◆ Required action
Lift out each line of the data that holds "reselectBlade".

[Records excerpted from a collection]
□ □ □

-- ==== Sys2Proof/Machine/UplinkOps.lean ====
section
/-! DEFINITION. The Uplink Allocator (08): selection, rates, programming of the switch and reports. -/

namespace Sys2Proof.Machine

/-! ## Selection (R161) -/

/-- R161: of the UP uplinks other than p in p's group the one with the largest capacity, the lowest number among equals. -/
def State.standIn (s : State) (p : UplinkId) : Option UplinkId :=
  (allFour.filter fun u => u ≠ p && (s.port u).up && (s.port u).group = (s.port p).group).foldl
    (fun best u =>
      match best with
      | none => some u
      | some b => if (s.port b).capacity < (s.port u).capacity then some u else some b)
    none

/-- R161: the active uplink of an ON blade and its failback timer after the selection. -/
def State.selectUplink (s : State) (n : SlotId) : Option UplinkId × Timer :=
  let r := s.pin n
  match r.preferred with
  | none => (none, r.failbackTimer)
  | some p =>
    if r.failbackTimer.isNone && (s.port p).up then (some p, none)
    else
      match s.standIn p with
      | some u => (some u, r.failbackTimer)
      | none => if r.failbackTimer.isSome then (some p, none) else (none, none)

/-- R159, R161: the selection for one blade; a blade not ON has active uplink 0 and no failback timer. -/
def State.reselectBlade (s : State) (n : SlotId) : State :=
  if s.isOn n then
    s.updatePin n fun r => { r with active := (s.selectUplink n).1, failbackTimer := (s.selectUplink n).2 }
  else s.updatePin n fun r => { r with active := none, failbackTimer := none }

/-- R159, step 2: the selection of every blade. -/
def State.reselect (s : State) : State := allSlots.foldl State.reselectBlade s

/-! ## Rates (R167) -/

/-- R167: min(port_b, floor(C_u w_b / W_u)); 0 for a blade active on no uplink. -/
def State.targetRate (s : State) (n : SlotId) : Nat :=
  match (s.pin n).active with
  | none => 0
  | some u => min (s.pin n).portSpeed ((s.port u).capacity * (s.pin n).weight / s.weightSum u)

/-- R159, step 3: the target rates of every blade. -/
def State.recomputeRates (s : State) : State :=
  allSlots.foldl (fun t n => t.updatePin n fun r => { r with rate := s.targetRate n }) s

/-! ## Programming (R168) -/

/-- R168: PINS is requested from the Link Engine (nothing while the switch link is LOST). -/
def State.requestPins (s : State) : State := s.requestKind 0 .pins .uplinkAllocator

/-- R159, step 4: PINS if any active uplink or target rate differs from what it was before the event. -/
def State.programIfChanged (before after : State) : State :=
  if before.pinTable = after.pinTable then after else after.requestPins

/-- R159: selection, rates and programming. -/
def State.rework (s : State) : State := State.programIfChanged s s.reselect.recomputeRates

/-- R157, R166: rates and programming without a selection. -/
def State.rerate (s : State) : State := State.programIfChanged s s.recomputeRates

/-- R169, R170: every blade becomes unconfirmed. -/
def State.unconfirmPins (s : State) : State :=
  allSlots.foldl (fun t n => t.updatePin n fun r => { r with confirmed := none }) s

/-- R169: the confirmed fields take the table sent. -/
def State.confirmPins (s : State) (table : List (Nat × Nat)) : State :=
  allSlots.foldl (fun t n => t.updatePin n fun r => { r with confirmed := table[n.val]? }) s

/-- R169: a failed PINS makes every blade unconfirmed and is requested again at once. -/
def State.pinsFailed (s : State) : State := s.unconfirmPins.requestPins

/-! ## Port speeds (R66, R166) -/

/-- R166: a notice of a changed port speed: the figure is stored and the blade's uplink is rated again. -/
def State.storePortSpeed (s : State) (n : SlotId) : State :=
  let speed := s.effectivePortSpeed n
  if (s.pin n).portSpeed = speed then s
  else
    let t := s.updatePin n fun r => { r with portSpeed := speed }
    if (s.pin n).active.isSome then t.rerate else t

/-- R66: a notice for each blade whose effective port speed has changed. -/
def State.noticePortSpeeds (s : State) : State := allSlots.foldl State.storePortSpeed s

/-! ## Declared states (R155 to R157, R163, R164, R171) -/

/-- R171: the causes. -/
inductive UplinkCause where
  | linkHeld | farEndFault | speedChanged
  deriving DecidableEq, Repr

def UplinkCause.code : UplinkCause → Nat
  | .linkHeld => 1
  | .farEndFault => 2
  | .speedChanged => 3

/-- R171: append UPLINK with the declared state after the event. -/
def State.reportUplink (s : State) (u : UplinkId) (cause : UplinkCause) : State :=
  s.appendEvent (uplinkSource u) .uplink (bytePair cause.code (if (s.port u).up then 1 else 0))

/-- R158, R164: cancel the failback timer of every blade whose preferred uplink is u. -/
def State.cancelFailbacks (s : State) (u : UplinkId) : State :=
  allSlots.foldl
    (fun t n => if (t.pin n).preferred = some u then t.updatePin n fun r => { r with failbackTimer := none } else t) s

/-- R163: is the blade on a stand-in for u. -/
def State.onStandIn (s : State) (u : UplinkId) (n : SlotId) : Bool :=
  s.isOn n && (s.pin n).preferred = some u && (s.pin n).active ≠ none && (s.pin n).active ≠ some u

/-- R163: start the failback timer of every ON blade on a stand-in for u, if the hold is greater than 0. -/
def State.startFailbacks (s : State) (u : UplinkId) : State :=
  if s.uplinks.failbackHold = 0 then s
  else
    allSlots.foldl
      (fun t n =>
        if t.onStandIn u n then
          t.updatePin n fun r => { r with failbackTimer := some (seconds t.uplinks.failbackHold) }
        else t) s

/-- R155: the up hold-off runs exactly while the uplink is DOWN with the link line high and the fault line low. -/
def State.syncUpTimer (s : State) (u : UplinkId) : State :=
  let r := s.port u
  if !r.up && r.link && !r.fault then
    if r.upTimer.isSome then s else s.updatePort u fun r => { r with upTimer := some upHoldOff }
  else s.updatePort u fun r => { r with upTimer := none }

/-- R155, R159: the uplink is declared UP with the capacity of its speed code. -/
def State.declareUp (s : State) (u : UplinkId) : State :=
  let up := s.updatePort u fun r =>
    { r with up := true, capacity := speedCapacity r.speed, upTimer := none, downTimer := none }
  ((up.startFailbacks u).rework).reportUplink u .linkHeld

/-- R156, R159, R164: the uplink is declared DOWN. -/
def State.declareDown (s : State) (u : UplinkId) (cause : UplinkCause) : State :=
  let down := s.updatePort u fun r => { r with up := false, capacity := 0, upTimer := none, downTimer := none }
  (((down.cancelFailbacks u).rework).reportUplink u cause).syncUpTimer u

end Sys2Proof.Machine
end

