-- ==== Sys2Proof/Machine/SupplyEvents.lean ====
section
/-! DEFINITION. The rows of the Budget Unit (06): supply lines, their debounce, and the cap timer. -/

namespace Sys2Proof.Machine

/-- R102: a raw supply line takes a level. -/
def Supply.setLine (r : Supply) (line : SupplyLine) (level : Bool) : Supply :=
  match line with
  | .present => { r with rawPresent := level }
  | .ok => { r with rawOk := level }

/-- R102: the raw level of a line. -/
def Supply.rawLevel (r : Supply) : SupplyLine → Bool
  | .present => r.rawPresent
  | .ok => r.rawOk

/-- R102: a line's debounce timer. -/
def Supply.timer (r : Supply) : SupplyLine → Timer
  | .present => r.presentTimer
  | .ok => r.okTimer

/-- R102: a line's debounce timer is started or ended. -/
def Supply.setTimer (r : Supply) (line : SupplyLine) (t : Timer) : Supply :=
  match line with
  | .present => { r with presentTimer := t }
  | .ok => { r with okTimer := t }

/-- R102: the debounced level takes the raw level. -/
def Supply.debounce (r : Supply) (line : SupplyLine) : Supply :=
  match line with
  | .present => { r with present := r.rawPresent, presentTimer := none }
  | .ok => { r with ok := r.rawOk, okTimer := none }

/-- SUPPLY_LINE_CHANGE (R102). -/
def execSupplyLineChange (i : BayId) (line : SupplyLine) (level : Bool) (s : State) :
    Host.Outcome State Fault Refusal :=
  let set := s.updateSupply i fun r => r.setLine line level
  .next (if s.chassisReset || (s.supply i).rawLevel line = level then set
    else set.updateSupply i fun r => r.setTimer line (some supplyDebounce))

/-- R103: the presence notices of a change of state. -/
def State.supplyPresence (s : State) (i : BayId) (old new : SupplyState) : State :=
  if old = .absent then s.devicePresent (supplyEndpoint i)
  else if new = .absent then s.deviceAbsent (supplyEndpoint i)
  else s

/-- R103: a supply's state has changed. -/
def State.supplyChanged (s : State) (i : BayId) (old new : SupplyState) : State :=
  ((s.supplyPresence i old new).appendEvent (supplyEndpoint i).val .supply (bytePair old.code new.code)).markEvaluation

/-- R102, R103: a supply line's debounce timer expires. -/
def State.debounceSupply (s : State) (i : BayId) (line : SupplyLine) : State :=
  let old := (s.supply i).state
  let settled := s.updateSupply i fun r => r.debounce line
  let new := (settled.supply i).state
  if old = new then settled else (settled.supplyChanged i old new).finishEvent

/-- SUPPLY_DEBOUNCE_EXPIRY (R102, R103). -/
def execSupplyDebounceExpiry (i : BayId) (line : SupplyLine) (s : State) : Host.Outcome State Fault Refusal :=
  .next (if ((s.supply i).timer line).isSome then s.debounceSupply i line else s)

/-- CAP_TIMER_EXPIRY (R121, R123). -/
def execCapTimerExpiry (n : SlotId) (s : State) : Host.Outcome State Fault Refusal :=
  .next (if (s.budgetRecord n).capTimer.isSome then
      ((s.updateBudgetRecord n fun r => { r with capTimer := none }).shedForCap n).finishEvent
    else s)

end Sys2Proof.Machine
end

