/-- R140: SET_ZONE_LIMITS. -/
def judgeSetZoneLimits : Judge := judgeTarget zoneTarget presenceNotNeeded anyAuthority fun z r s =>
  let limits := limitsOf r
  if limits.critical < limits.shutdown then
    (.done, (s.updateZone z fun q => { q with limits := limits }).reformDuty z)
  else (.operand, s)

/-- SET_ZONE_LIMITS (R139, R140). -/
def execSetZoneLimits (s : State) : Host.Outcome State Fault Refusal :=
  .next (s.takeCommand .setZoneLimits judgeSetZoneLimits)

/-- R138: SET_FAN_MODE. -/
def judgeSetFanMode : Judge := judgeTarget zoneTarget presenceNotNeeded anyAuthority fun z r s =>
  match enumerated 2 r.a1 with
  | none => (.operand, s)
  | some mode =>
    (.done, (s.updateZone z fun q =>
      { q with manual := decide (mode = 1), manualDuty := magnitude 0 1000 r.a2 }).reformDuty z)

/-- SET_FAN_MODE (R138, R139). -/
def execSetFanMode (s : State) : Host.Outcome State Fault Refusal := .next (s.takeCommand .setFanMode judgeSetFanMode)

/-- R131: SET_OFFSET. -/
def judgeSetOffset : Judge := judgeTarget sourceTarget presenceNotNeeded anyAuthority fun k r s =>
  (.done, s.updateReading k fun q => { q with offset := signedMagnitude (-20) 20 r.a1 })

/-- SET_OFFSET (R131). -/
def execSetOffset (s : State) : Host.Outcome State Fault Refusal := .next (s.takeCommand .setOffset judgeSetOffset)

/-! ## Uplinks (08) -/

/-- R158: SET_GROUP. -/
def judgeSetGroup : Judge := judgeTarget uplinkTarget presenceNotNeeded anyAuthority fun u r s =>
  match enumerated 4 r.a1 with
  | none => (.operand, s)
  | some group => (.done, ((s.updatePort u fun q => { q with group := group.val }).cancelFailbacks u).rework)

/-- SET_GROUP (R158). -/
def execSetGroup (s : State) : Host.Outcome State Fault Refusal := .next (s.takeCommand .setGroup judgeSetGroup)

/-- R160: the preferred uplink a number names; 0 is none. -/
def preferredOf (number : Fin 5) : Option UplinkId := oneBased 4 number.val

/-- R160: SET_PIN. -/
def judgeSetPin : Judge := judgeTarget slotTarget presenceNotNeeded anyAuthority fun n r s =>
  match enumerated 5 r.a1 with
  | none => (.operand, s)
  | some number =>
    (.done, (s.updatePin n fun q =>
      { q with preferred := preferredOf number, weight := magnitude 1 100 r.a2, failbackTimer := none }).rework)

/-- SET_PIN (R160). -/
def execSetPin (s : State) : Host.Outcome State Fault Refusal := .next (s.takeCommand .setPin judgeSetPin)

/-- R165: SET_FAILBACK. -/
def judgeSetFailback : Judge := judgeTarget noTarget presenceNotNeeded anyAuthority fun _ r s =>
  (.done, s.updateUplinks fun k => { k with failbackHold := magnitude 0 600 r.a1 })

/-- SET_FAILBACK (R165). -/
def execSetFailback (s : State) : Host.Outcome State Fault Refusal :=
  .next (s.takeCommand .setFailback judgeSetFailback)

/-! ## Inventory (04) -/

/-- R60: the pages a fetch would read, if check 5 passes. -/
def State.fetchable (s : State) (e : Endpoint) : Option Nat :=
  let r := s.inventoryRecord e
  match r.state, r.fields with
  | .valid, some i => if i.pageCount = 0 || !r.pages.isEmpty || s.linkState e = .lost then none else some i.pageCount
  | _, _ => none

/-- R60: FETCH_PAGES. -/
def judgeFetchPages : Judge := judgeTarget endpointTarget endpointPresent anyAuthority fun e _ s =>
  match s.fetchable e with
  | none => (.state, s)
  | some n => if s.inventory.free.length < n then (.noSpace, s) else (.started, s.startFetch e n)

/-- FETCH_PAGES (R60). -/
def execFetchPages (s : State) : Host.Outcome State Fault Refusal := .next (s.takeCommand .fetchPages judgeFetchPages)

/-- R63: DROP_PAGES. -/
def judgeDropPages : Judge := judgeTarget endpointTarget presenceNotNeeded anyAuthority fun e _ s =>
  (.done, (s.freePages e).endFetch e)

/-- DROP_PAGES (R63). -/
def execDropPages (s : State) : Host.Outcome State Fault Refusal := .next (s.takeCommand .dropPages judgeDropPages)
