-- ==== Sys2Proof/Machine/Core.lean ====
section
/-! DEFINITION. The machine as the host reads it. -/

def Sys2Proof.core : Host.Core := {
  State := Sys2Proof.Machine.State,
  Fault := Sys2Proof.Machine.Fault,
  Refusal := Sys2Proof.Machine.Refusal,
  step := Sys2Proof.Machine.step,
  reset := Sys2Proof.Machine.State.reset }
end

□ □ □

◆ Your response
def State.reselectBlade (s : State) (n : SlotId) : State :=
def State.reselect (s : State) : State := allSlots.foldl State.reselectBlade s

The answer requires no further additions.